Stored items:
************

/-! ### The statements -/

/-- Settles O45, by the frame of `CRC`. -/
theorem crcRegisterFrame : Obligations.CrcRegisterFrame :=
  fun _ _ _ h => (exec_writes h).crc_eq

/-- Settles O46, by the frames of `PBUF` and `PLEN`. -/
theorem payloadBufferFrame : Obligations.PayloadBufferFrame := by
  intro i s t h
  have hw := exec_writes h
  refine ⟨fun hpush a => ?_, ?_, hw.plen_eq⟩
  · rw [Block.pbufRead, hw.pbuf_eq hpush]
    rfl
  · rintro b rfl a
    exact hw.pbufRead_eq_of_push

/-- Settles O47, by the frame of `PHASE` and `IDX`. -/
theorem sequencerFrame : Obligations.SequencerFrame :=
  fun _ _ _ h => (exec_writes h).sequencer_eq

/-- Settles O48, by the frames of the two selectors. -/
theorem selectorFrame : Obligations.SelectorFrame :=
  fun _ _ _ h => ⟨(exec_writes h).baudSel_eq, (exec_writes h).mult_eq⟩

/-- Settles O49: outside the block a command appends its response. -/
theorem readCommandsChangeNoState : Obligations.ReadCommandsChangeNoState := by
  intro i s t h
  obtain ⟨r, ht⟩ := exec_next h
  refine ⟨(exec_writes h).eq_of_read, ?_⟩
  rw [ht]
  exact ⟨rfl, rfl, rfl⟩

/-- Settles O36: a word that is no command writes nothing, and a command only what `Writes.of_busy`
leaves it. -/
theorem frameInProgressIsProtected : Obligations.FrameInProgressIsProtected := by
  intro s t w rest hin hbusy hstep
  rw [step_of_inputs hin] at hstep
  obtain ⟨i, hi, hexec⟩ | ⟨-, rfl⟩ := runCommand_cases hstep
  · obtain ⟨hpbuf, hplen, hframer⟩ := (exec_writes hexec).of_busy hbusy
    exact ⟨hpbuf, hplen, fun hne => hframer fun h => hne (h ▸ hi)⟩
  · exact ⟨rfl, rfl, fun _ => ⟨rfl, rfl, rfl⟩⟩

end Sys2Proof.Machine
end

section
/-! Reachable blocks (10_state.md R26): a block in `IDLE` with `IDX` 0, or one in the middle of its frame
as `Block.atByte` has it. -/

namespace Sys2Proof.Machine

/-! ### The codes (10_state.md R14, R16, R17) -/

theorem phaseCode_le (p : Phase) : (phaseCode p).toNat ≤ 6 := by cases p <;> decide

theorem baudSelCode_selected (r : Fin 6) : (baudSelCode (.selected r)).toNat = r.val :=
  (BitVec.toNat_ofNat ..).trans (Nat.mod_eq_of_lt (by omega))

theorem baudSelCode_legal (r : BaudSel) :
    (baudSelCode r).toNat ≤ 5 ∨ (baudSelCode r).toNat = 7 := by
  cases r with
  | unselected => exact .inr rfl
  | selected r => exact .inl (by rw [baudSelCode_selected]; omega)

theorem multCode_toNat (m : Fin 11) : (multCode m).toNat = m.val :=
  (BitVec.toNat_ofNat ..).trans (Nat.mod_eq_of_lt (by omega))

/-! ### Where a frame stands -/

theorem lt_of_phaseAtByte_preamble {n k : Nat} (h : phaseAtByte n k = .preamble) : k < 5 := by
  unfold phaseAtByte at h; grind

theorem le_of_phaseAtByte_beforePayload {n k : Nat}
    (h : phaseAtByte n k = .preamble ∨ phaseAtByte n k = .sync ∨ phaseAtByte n k = .length) :
    k ≤ 6 := by
  unfold phaseAtByte at h; grind

theorem mem_of_phaseAtByte_payload {n k : Nat} (h : phaseAtByte n k = .payload) :
    7 ≤ k ∧ k < 7 + n := by
  unfold phaseAtByte at h; grind

theorem le_of_phaseAtByte_checksum {n k : Nat}
    (h : phaseAtByte n k = .crcHi ∨ phaseAtByte n k = .crcLo) : 7 + n ≤ k := by
  unfold phaseAtByte at h; grind

theorem idxAtByte_eq_zero {n k : Nat} (h : phaseAtByte n k ≠ .preamble)
    (h' : phaseAtByte n k ≠ .payload) : idxAtByte n k = 0 := by
  unfold phaseAtByte at h h'; unfold idxAtByte; grind

theorem phaseAtByte_end (n : Nat) : phaseAtByte n (9 + n) = .idle := by
  unfold phaseAtByte; grind

/-! ### Both kinds are reachable -/

section
variable {b : Block}

theorem reachable_of_idle (h : b.phase = .idle) (hidx : b.idx.val = 0) : Reachable b where
  plenLegal := by rw [plenCode_toNat]; omega
  phaseLegal := phaseCode_le _
  busyPlen hne := absurd h hne
  preambleIdx hp := by simp [h] at hp
  payloadIdx hp := by simp [h] at hp
  otherIdx _ _ := hidx
  baudSelLegal := baudSelCode_legal _
  multLegal := by rw [multCode_toNat]; omega
  checksumDone hp := by simp [h] at hp
  checksumRunning hp := by simp [h] at hp
  checksumInit hp := by simp [h] at hp

theorem reachable_atByte (hp : b.plen.val ≤ 255) (k : Nat) : Reachable (b.atByte k) where
  plenLegal := by rw [plenCode_toNat]; omega
  phaseLegal := phaseCode_le _
  busyPlen _ := hp
  preambleIdx h := by
    have hk := lt_of_phaseAtByte_preamble h
    rw [Block.atByte_preamble b hk]
    exact (Nat.mod_le _ _).trans (by omega)
  payloadIdx h := by
    obtain ⟨hk, hlt⟩ := mem_of_phaseAtByte_payload h
    obtain ⟨i, rfl⟩ := Nat.exists_eq_add_of_le hk
    rw [Block.atByte_payload b (by omega)]
    exact (Nat.mod_le i 255).trans_lt (Nat.lt_of_add_lt_add_left hlt)
  otherIdx h h' := congrArg (· % 255) (idxAtByte_eq_zero h h')
  baudSelLegal := baudSelCode_legal _
  multLegal := by rw [multCode_toNat]; omega
  checksumDone h := by
    rw [Block.atByte_of_le b (le_of_phaseAtByte_checksum h)]
    simp only [frameChecksum, lengthPrefixed, Block.payload_length]
    rfl
  checksumRunning h := by
    obtain ⟨hk, hlt⟩ := mem_of_phaseAtByte_payload h
    obtain ⟨i, rfl⟩ := Nat.exists_eq_add_of_le hk
    rw [Block.atByte_payload b (by omega)]
    have hidx : i % 255 = i := Nat.mod_eq_of_lt (by omega)
    simp only [Fin.ofNat, hidx]
    rfl
  checksumInit h := by
    rw [Block.atByte_of_le_six b (le_of_phaseAtByte_beforePayload h)]

/-- The selectors and the invariants of the framer have nothing to do with one another. -/
theorem Reachable.of_framer_eq {a : Block} (hb : Reachable b) (h : a.framer = b.framer) :
    Reachable a := by
  obtain ⟨hcrc, hpbuf, hplen, hphase, hidx⟩ := Block.fields_of_framer_eq h
  have hprefix (n : Nat) : a.pbufPrefix n = b.pbufPrefix n := by
    rw [Block.pbufPrefix, hpbuf]
    rfl
  constructor
  case baudSelLegal => exact baudSelCode_legal _
  case multLegal => rw [multCode_toNat]; omega
  all_goals simp only [hcrc, hplen, hphase, hidx, hprefix]
  exacts [hb.plenLegal, hb.phaseLegal, hb.busyPlen, hb.preambleIdx, hb.payloadIdx, hb.otherIdx,
    hb.checksumDone, hb.checksumRunning, hb.checksumInit]

/-! ### There are no others -/

/-- A block is the one with the same registers written again. -/
theorem Block.eq_of_sequencer {c : CrcWord} {p : Phase} {i : Fin 255} (hc : b.crc = c)
    (hp : b.phase = p) (hi : b.idx = i) : b = { b with crc := c, phase := p, idx := i } := by
  subst hc hp hi
  rfl

/-- A reachable block with a frame in progress has delivered some of its bytes, but not all. -/
theorem Reachable.exists_atByte (hr : Reachable b) (hbusy : b.phase ≠ .idle) :
    ∃ k, k < 9 + b.plen.val ∧ b = b.atByte k := by
  have hidx_zero {p : Phase} (h : b.phase = p) (hp : p ≠ .preamble ∧ p ≠ .payload) : b.idx = 0 :=
    Fin.ext (hr.otherIdx (h ▸ hp.1) (h ▸ hp.2))
  have hidx_val : b.idx = Fin.ofNat 255 b.idx.val := Fin.ext (Nat.mod_eq_of_lt b.idx.isLt).symm
  have hchecksum :
      frameChecksum b.payload = crc16 (byteOf b.plen.val :: b.pbufPrefix b.plen.val) := by
    rw [frameChecksum, lengthPrefixed, Block.payload_length, Block.payload]
  cases hp : b.phase with
  | idle => exact absurd hp hbusy
  | preamble =>
    have hidx := hr.preambleIdx hp
    refine ⟨b.idx.val, by omega, ?_⟩
    rw [Block.atByte_preamble b (by omega)]
    exact Block.eq_of_sequencer (hr.checksumInit (by simp [hp])) hp hidx_val
  | sync =>
    refine ⟨5, by omega, ?_⟩
    rw [Block.atByte_sync]
    exact Block.eq_of_sequencer (hr.checksumInit (by simp [hp])) hp
      (hidx_zero hp (by decide))
  | length =>
    refine ⟨6, by omega, ?_⟩
    rw [Block.atByte_length]
    exact Block.eq_of_sequencer (hr.checksumInit (by simp [hp])) hp
      (hidx_zero hp (by decide))
  | payload =>
    have hidx := hr.payloadIdx hp
    refine ⟨7 + b.idx.val, by omega, ?_⟩
    rw [Block.atByte_payload b hidx]
    exact Block.eq_of_sequencer (hr.checksumRunning hp) hp hidx_val
  | crcHi =>
    refine ⟨7 + b.plen.val, by omega, ?_⟩
    rw [Block.atByte_crcHi, hchecksum]
    exact Block.eq_of_sequencer (hr.checksumDone (by simp [hp])) hp
      (hidx_zero hp (by decide))
  | crcLo =>
    refine ⟨8 + b.plen.val, by omega, ?_⟩
    rw [Block.atByte_crcLo, hchecksum]
    exact Block.eq_of_sequencer (hr.checksumDone (by simp [hp])) hp
      (hidx_zero hp (by decide))

end

/-! ### A command keeps a block reachable -/

theorem Reachable.frmNext {s t : State} (hr : Reachable s.block) (h : exec .frmNext s = .next t) :
    Reachable t.block := by
  obtain hidle | hbusy := em (s.block.phase = .idle)
  · rw [exec_frmNext_idle hidle] at h
    cases h
    exact hr
  · obtain ⟨k, hk, hblock⟩ := hr.exists_atByte hbusy
    have hp := hr.busyPlen hbusy
    obtain ⟨u, r, hexec, hframer, -⟩ :=
      exec_of_framer_eq (s := s) rfl (congrArg Block.framer hblock) (exec_frmNext_emitted hp hk)
    cases h.symm.trans hexec
    exact (reachable_atByte hp (k + 1)).of_framer_eq hframer

theorem Reachable.exec {i : Instr} {s t : State} (hr : Reachable s.block)
    (h : exec i s = .next t) : Reachable t.block := by
  obtain rfl | hne := eq_or_ne i .frmNext
  · exact hr.frmNext h
  have hw := exec_writes h
  generalize t.block = b at hw
  have hidx (hidle : s.block.phase = .idle) : s.block.idx.val = 0 :=
    hr.otherIdx (by simp [hidle]) (by simp [hidle])
  cases hw with
  | nothing => exact hr
  | crcInit hidle | crcByte hidle | frmClear hidle => exact reachable_of_idle hidle (hidx hidle)
  | frmPush hidle v =>
    rw [Block.push_eq]
    exact reachable_of_idle hidle (hidx hidle)
  | frmStart hidle hp => exact s.block.atByte_preamble (k := 0) (by omega) ▸ reachable_atByte hp 0
  | frmNext => exact absurd rfl hne
  | timBaud | timMult => exact hr.of_framer_eq rfl

/-! ### A frame in progress is read to its end -/

theorem framerResponses_of_all {is : List Instr} {rs : List Response}
    (h : ∀ i ∈ is, bystander i = false) (hlen : rs.length = is.length) :
    framerResponses is rs = rs := by
  have hall : (is.zip rs).filter (fun x => !bystander x.1) = is.zip rs :=
    List.filter_eq_self.2 fun x hx => by simp [h x.1 (List.of_mem_zip hx).1]
  rw [framerResponses, hall, List.map_snd_zip hlen.le]

theorem emitted_responses_append_drop (s : State) (k : Nat) :
    (s.emitted (9 + s.block.plen.val)).responses =
      (s.emitted k).responses ++ (frameResponses s.block.payload).drop k := by
  have hall : (frameResponses s.block.payload).length = 9 + s.block.plen.val := by
    rw [length_frameResponses, Block.payload_length]
  simp only [State.emitted, ← hall, List.take_length, List.append_assoc, List.take_append_drop]

/-- From a block that has delivered `k` bytes of its frame, the others are read, whatever has been
answered before. -/
theorem run_replicate_frmNext_of_atByte {s : State} (hp : s.block.plen.val ≤ 255) {k : Nat}
    (hk : k ≤ 9 + s.block.plen.val) (hblock : s.block = s.block.atByte k) :
    ∃ t, s.run (List.replicate (9 + s.block.plen.val - k) .frmNext) = .next t ∧
      t.block.framer = (s.block.atByte (9 + s.block.plen.val)).framer ∧
      t.responses = s.responses ++ (frameResponses s.block.payload).drop k := by
  have hnext : ∀ i ∈ List.replicate (9 + s.block.plen.val - k) Instr.frmNext, bystander i = false :=
    fun i hi => List.eq_of_mem_replicate hi ▸ rfl
  have hfilter := List.filter_eq_self.2 fun i hi => congrArg (!·) (hnext i hi)
  have hemitted := run_replicate_frmNext_append hp [] (Nat.add_sub_of_le hk).le
  rw [List.append_nil, Nat.add_sub_of_le hk, ← hfilter] at hemitted
  obtain ⟨t, rs, hrun, hframer, ht, hlen, hresp⟩ :=
    run_of_run_filter (s := s) (congrArg Block.framer hblock) hemitted
  rw [framerResponses_of_all hnext hlen] at hresp
  have hrest := List.append_cancel_left (hresp.symm.trans (emitted_responses_append_drop s k))
  exact ⟨t, hrun, hframer, hrest ▸ ht⟩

************

» **Task instructions**
Show the lines of the records that include the string "hpbuf".

» **Task response**
  · obtain ⟨hpbuf, hplen, hframer⟩ := (exec_writes hexec).of_busy hbusy
    exact ⟨hpbuf, hplen, fun hne => hframer fun h => hne (h ▸ hi)⟩
  obtain ⟨hcrc, hpbuf, hplen, hphase, hidx⟩ := Block.fields_of_framer_eq h
    rw [Block.pbufPrefix, hpbuf]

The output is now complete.